Exercise brief: The entries below must be transcribed exactly. Leave nothing out.

++++++++

theorem State.teardownStart_port_other {p q : Port} (h : q ≠ p) : (s.teardownStart p).port q = s.port q := by
  show ((s.modPort p (PortState.markTearingDown true)).modPort p PortState.discardNotices).port q = _
  simp [h]

/-- The port leaves every group, and no other port any (R63). -/
theorem State.teardownStart_members : ((s.teardownStart p).members g).get q = ((s.members g).get q && q != p) := by
  have hg : (s.teardownStart p).members g = (s.members g).set p false := vector_get_map _ _ _
  rw [hg, PerPort.get_set]
  by_cases h : q = p <;> simp [h]

end Start

/-- A port being torn down passes no receipt check (R177). -/
theorem State.closingReceipt_of_tearing {s : State} {p : Port} (h : (s.port p).session.tearingDown = true) (d : DescNo) :
    s.closingReceipt p d = none := by
  refine if_neg fun ⟨hs, hc⟩ => ?_
  obtain ⟨-, -, htd, -⟩ := (s.receiptCheck_iff d).mp hc
  rw [hs, h] at htd
  cases htd

theorem State.dueReceipt_of_tearing {s : State} {p : Port} (h : (s.port p).session.tearingDown = true) (d : DescNo) :
    s.dueReceipt p d = none := by
  simp [State.dueReceipt, State.closingReceipt_of_tearing h]

/-- The end of an INBOUND transfer at a port being torn down: the lane alone changes there (R16). -/
theorem State.endInbound_port_same {s : State} {p : Port} (h : (s.port p).session.tearingDown = true) :
    (s.endInbound p).port p = match (s.port p).lane.owner with
      | .inbound _ => (s.port p).idleLane
      | .idle => s.port p
      | .outbound _ => s.port p := by
  unfold State.endInbound
  cases howner : (s.port p).lane.owner with
  | idle => rfl
  | outbound d => rfl
  | inbound d =>
    have hcheck : ¬ ((s.desc d).sender = p ∧ (s.modPort p PortState.idleLane).receiptCheck d = true) := fun ⟨hs, hc⟩ => by
      obtain ⟨-, -, htd, -⟩ := (State.receiptCheck_iff _ d).mp hc
      rw [State.modPort_desc, hs, State.modPort_port_same, PortState.idleLane_session, h] at htd
      cases htd
    rw [State.abandon_port_eq, State.modPort_desc, if_neg hcheck, State.modPort_port_same, PortState.receive_nil]

/-- Another port may get the RECEIPT of the abandoned message. -/
theorem State.endInbound_port_other (s : State) {p q : Port} (h : q ≠ p) :
    ∃ rs, (s.endInbound p).port q = (s.port q).receive s.tickCount rs := by
  obtain ⟨-, he⟩ | ⟨d, -, he⟩ := s.endInbound_cases p <;> rw [he]
  · exact ⟨[], rfl⟩
  · rw [State.abandon_port_eq, State.modPort_port_other s _ h]
    exact ⟨_, rfl⟩

theorem State.endInbound_sameFloor (s : State) (p : Port) : s.SameFloor (s.endInbound p) := by
  obtain ⟨-, he⟩ | ⟨d, -, he⟩ := s.endInbound_cases p <;> rw [he]
  · exact State.SameFloor.refl s
  · exact (s.modPort_sameFloor p _).trans (State.abandon_freed _ d).floor

/-! ### Its copies -/

theorem State.undeliverAll_port (s : State) (ds : List DescNo) (p q : Port) : (s.undeliverAll ds p).port q = s.port q := by
  rw [State.port, (State.undeliverAll_spec ds p s).1]
  rfl

theorem State.teardownCopies_port_same (s : State) (p : Port) :
    (s.teardownCopies p).port p = (s.port p).dropTakes.dropUnclaimed := by
  simp [State.teardownCopies, State.undeliverAll_port]

theorem State.teardownCopies_port_other (s : State) {p q : Port} (h : q ≠ p) : (s.teardownCopies p).port q = s.port q := by
  simp [State.teardownCopies, State.undeliverAll_port, h]

theorem State.teardownCopies_sameFloor (s : State) (p : Port) : s.SameFloor (s.teardownCopies p) :=
  (((State.undeliverAll_spec _ p s).2.2.trans (State.modPort_sameFloor _ p _)).trans (State.undeliverAll_spec _ p _).2.2).trans
    (State.modPort_sameFloor _ p _)

/-- The copies that a teardown ends are those of the port's takes and of its list (R17). -/
theorem State.teardownCopies_desc (s : State) (p : Port) (d : DescNo) :
    (s.teardownCopies p).desc d = if d ∈ (s.port p).liveCopies then (s.desc d).undelivered p else s.desc d := by
  simp only [State.teardownCopies, State.modPort_desc, State.undeliverAll_desc, PortState.liveCopies, List.mem_append]
  by_cases hm : d ∈ (s.port p).takes.matched.map (·.bound) <;> by_cases hu : d ∈ (s.port p).unclaimed <;>
    simp only [hm, hu, if_true, if_false, or_true, or_false, Descriptor.undelivered_undelivered]

/-! ### The whole teardown -/

/-- What a teardown does to the port's own column and to everything outside it, in every state (R177). -/
structure State.TornDown (s : State) (p : Port) (t : State) : Prop where
  tickCount : t.tickCount = s.tickCount
  pointer : t.pointer = s.pointer
  setupPort : t.setupPort = s.setupPort
  resetAsserted : t.resetAsserted = s.resetAsserted
  draws : t.draws = s.draws
  pending : t.pending = s.pending
  reserve : t.pool.reserve = s.pool.reserve
  ceiling : t.pool.ceiling = s.pool.ceiling
  stallLimit : t.pool.stallLimit = s.pool.stallLimit
  mem : t.pool.mem = s.pool.mem
  members : ∀ g q, (t.members g).get q = ((s.members g).get q && q != p)
  own : t.port p = (s.port p).tornDown
  others : ∀ q, q ≠ p → ∃ rs, t.port q = (s.port q).receive s.tickCount rs

theorem PortState.dropTakes_session (ps : PortState) : ps.dropTakes.session = ps.session := by
  unfold PortState.dropTakes
  cases ps.lane.owner <;> rfl

/-- The column of the port after steps 1 to 6 of its teardown (R177). -/
def PortState.emptied (ps : PortState) : PortState :=
  (match ps.lane.owner with
    | .inbound _ => ((ps.markTearingDown true).discardNotices).idleLane
    | .idle => (ps.markTearingDown true).discardNotices
    | .outbound _ => (ps.markTearingDown true).discardNotices).dropTakes.dropUnclaimed

theorem PortState.emptied_tearingDown (ps : PortState) : ps.emptied.session.tearingDown = true := by
  unfold PortState.emptied
  rw [PortState.dropUnclaimed, PortState.dropTakes_session]
  cases ps.lane.owner <;> rfl

theorem PortState.emptied_unmarked (ps : PortState) : ps.emptied.markTearingDown false = ps.tornDown := by
  cases howner : ps.lane.owner <;>
    simp [howner, PortState.emptied, PortState.markTearingDown, PortState.discardNotices, PortState.dropTakes,
      PortState.dropUnclaimed, PortState.tornDown, PortState.idleLane]

/-- The state after steps 1 to 6 of a teardown: the session's parts are gone, the descriptors not yet settled. -/
def State.teardownEmptied (s : State) (p : Port) : State := ((s.teardownStart p).endInbound p).teardownCopies p

theorem State.teardownEmptied_port_same (s : State) (p : Port) : (s.teardownEmptied p).port p = (s.port p).emptied := by
  rw [State.teardownEmptied, State.teardownCopies_port_same,
    State.endInbound_port_same (by rw [State.teardownStart_port_same]; rfl), State.teardownStart_port_same]
  rfl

++++++++

Exercise answer:
theorem State.teardownStart_port_other {p q : Port} (h : q ≠ p) : (s.teardownStart p).port q = s.port q := by
  show ((s.modPort p (PortState.markTearingDown true)).modPort p PortState.discardNotices).port q = _
  simp [h]

/-- The port leaves every group, and no other port any (R63). -/
theorem State.teardownStart_members : ((s.teardownStart p).members g).get q = ((s.members g).get q && q != p) := by
  have hg : (s.teardownStart p).members g = (s.members g).set p false := vector_get_map _ _ _
  rw [hg, PerPort.get_set]
  by_cases h : q = p <;> simp [h]

end Start

/-- A port being torn down passes no receipt check (R177). -/
theorem State.closingReceipt_of_tearing {s : State} {p : Port} (h : (s.port p).session.tearingDown = true) (d : DescNo) :
    s.closingReceipt p d = none := by
  refine if_neg fun ⟨hs, hc⟩ => ?_
  obtain ⟨-, -, htd, -⟩ := (s.receiptCheck_iff d).mp hc
  rw [hs, h] at htd
  cases htd

theorem State.dueReceipt_of_tearing {s : State} {p : Port} (h : (s.port p).session.tearingDown = true) (d : DescNo) :
    s.dueReceipt p d = none := by
  simp [State.dueReceipt, State.closingReceipt_of_tearing h]

/-- The end of an INBOUND transfer at a port being torn down: the lane alone changes there (R16). -/
theorem State.endInbound_port_same {s : State} {p : Port} (h : (s.port p).session.tearingDown = true) :
    (s.endInbound p).port p = match (s.port p).lane.owner with
      | .inbound _ => (s.port p).idleLane
      | .idle => s.port p
      | .outbound _ => s.port p := by
  unfold State.endInbound
  cases howner : (s.port p).lane.owner with
  | idle => rfl
  | outbound d => rfl
  | inbound d =>
    have hcheck : ¬ ((s.desc d).sender = p ∧ (s.modPort p PortState.idleLane).receiptCheck d = true) := fun ⟨hs, hc⟩ => by
      obtain ⟨-, -, htd, -⟩ := (State.receiptCheck_iff _ d).mp hc
      rw [State.modPort_desc, hs, State.modPort_port_same, PortState.idleLane_session, h] at htd
      cases htd
    rw [State.abandon_port_eq, State.modPort_desc, if_neg hcheck, State.modPort_port_same, PortState.receive_nil]

/-- Another port may get the RECEIPT of the abandoned message. -/
theorem State.endInbound_port_other (s : State) {p q : Port} (h : q ≠ p) :
    ∃ rs, (s.endInbound p).port q = (s.port q).receive s.tickCount rs := by
  obtain ⟨-, he⟩ | ⟨d, -, he⟩ := s.endInbound_cases p <;> rw [he]
  · exact ⟨[], rfl⟩
  · rw [State.abandon_port_eq, State.modPort_port_other s _ h]
    exact ⟨_, rfl⟩

theorem State.endInbound_sameFloor (s : State) (p : Port) : s.SameFloor (s.endInbound p) := by
  obtain ⟨-, he⟩ | ⟨d, -, he⟩ := s.endInbound_cases p <;> rw [he]
  · exact State.SameFloor.refl s
  · exact (s.modPort_sameFloor p _).trans (State.abandon_freed _ d).floor

/-! ### Its copies -/

theorem State.undeliverAll_port (s : State) (ds : List DescNo) (p q : Port) : (s.undeliverAll ds p).port q = s.port q := by
  rw [State.port, (State.undeliverAll_spec ds p s).1]
  rfl

theorem State.teardownCopies_port_same (s : State) (p : Port) :
    (s.teardownCopies p).port p = (s.port p).dropTakes.dropUnclaimed := by
  simp [State.teardownCopies, State.undeliverAll_port]

theorem State.teardownCopies_port_other (s : State) {p q : Port} (h : q ≠ p) : (s.teardownCopies p).port q = s.port q := by
  simp [State.teardownCopies, State.undeliverAll_port, h]

theorem State.teardownCopies_sameFloor (s : State) (p : Port) : s.SameFloor (s.teardownCopies p) :=
  (((State.undeliverAll_spec _ p s).2.2.trans (State.modPort_sameFloor _ p _)).trans (State.undeliverAll_spec _ p _).2.2).trans
    (State.modPort_sameFloor _ p _)

/-- The copies that a teardown ends are those of the port's takes and of its list (R17). -/
theorem State.teardownCopies_desc (s : State) (p : Port) (d : DescNo) :
    (s.teardownCopies p).desc d = if d ∈ (s.port p).liveCopies then (s.desc d).undelivered p else s.desc d := by
  simp only [State.teardownCopies, State.modPort_desc, State.undeliverAll_desc, PortState.liveCopies, List.mem_append]
  by_cases hm : d ∈ (s.port p).takes.matched.map (·.bound) <;> by_cases hu : d ∈ (s.port p).unclaimed <;>
    simp only [hm, hu, if_true, if_false, or_true, or_false, Descriptor.undelivered_undelivered]

/-! ### The whole teardown -/

/-- What a teardown does to the port's own column and to everything outside it, in every state (R177). -/
structure State.TornDown (s : State) (p : Port) (t : State) : Prop where
  tickCount : t.tickCount = s.tickCount
  pointer : t.pointer = s.pointer
  setupPort : t.setupPort = s.setupPort
  resetAsserted : t.resetAsserted = s.resetAsserted
  draws : t.draws = s.draws
  pending : t.pending = s.pending
  reserve : t.pool.reserve = s.pool.reserve
  ceiling : t.pool.ceiling = s.pool.ceiling
  stallLimit : t.pool.stallLimit = s.pool.stallLimit
  mem : t.pool.mem = s.pool.mem
  members : ∀ g q, (t.members g).get q = ((s.members g).get q && q != p)
  own : t.port p = (s.port p).tornDown
  others : ∀ q, q ≠ p → ∃ rs, t.port q = (s.port q).receive s.tickCount rs

theorem PortState.dropTakes_session (ps : PortState) : ps.dropTakes.session = ps.session := by
  unfold PortState.dropTakes
  cases ps.lane.owner <;> rfl

/-- The column of the port after steps 1 to 6 of its teardown (R177). -/
def PortState.emptied (ps : PortState) : PortState :=
  (match ps.lane.owner with
    | .inbound _ => ((ps.markTearingDown true).discardNotices).idleLane
    | .idle => (ps.markTearingDown true).discardNotices
    | .outbound _ => (ps.markTearingDown true).discardNotices).dropTakes.dropUnclaimed

theorem PortState.emptied_tearingDown (ps : PortState) : ps.emptied.session.tearingDown = true := by
  unfold PortState.emptied
  rw [PortState.dropUnclaimed, PortState.dropTakes_session]
  cases ps.lane.owner <;> rfl

theorem PortState.emptied_unmarked (ps : PortState) : ps.emptied.markTearingDown false = ps.tornDown := by
  cases howner : ps.lane.owner <;>
    simp [howner, PortState.emptied, PortState.markTearingDown, PortState.discardNotices, PortState.dropTakes,
      PortState.dropUnclaimed, PortState.tornDown, PortState.idleLane]

/-- The state after steps 1 to 6 of a teardown: the session's parts are gone, the descriptors not yet settled. -/
def State.teardownEmptied (s : State) (p : Port) : State := ((s.teardownStart p).endInbound p).teardownCopies p

theorem State.teardownEmptied_port_same (s : State) (p : Port) : (s.teardownEmptied p).port p = (s.port p).emptied := by
  rw [State.teardownEmptied, State.teardownCopies_port_same,
    State.endInbound_port_same (by rw [State.teardownStart_port_same]; rfl), State.teardownStart_port_same]
  rfl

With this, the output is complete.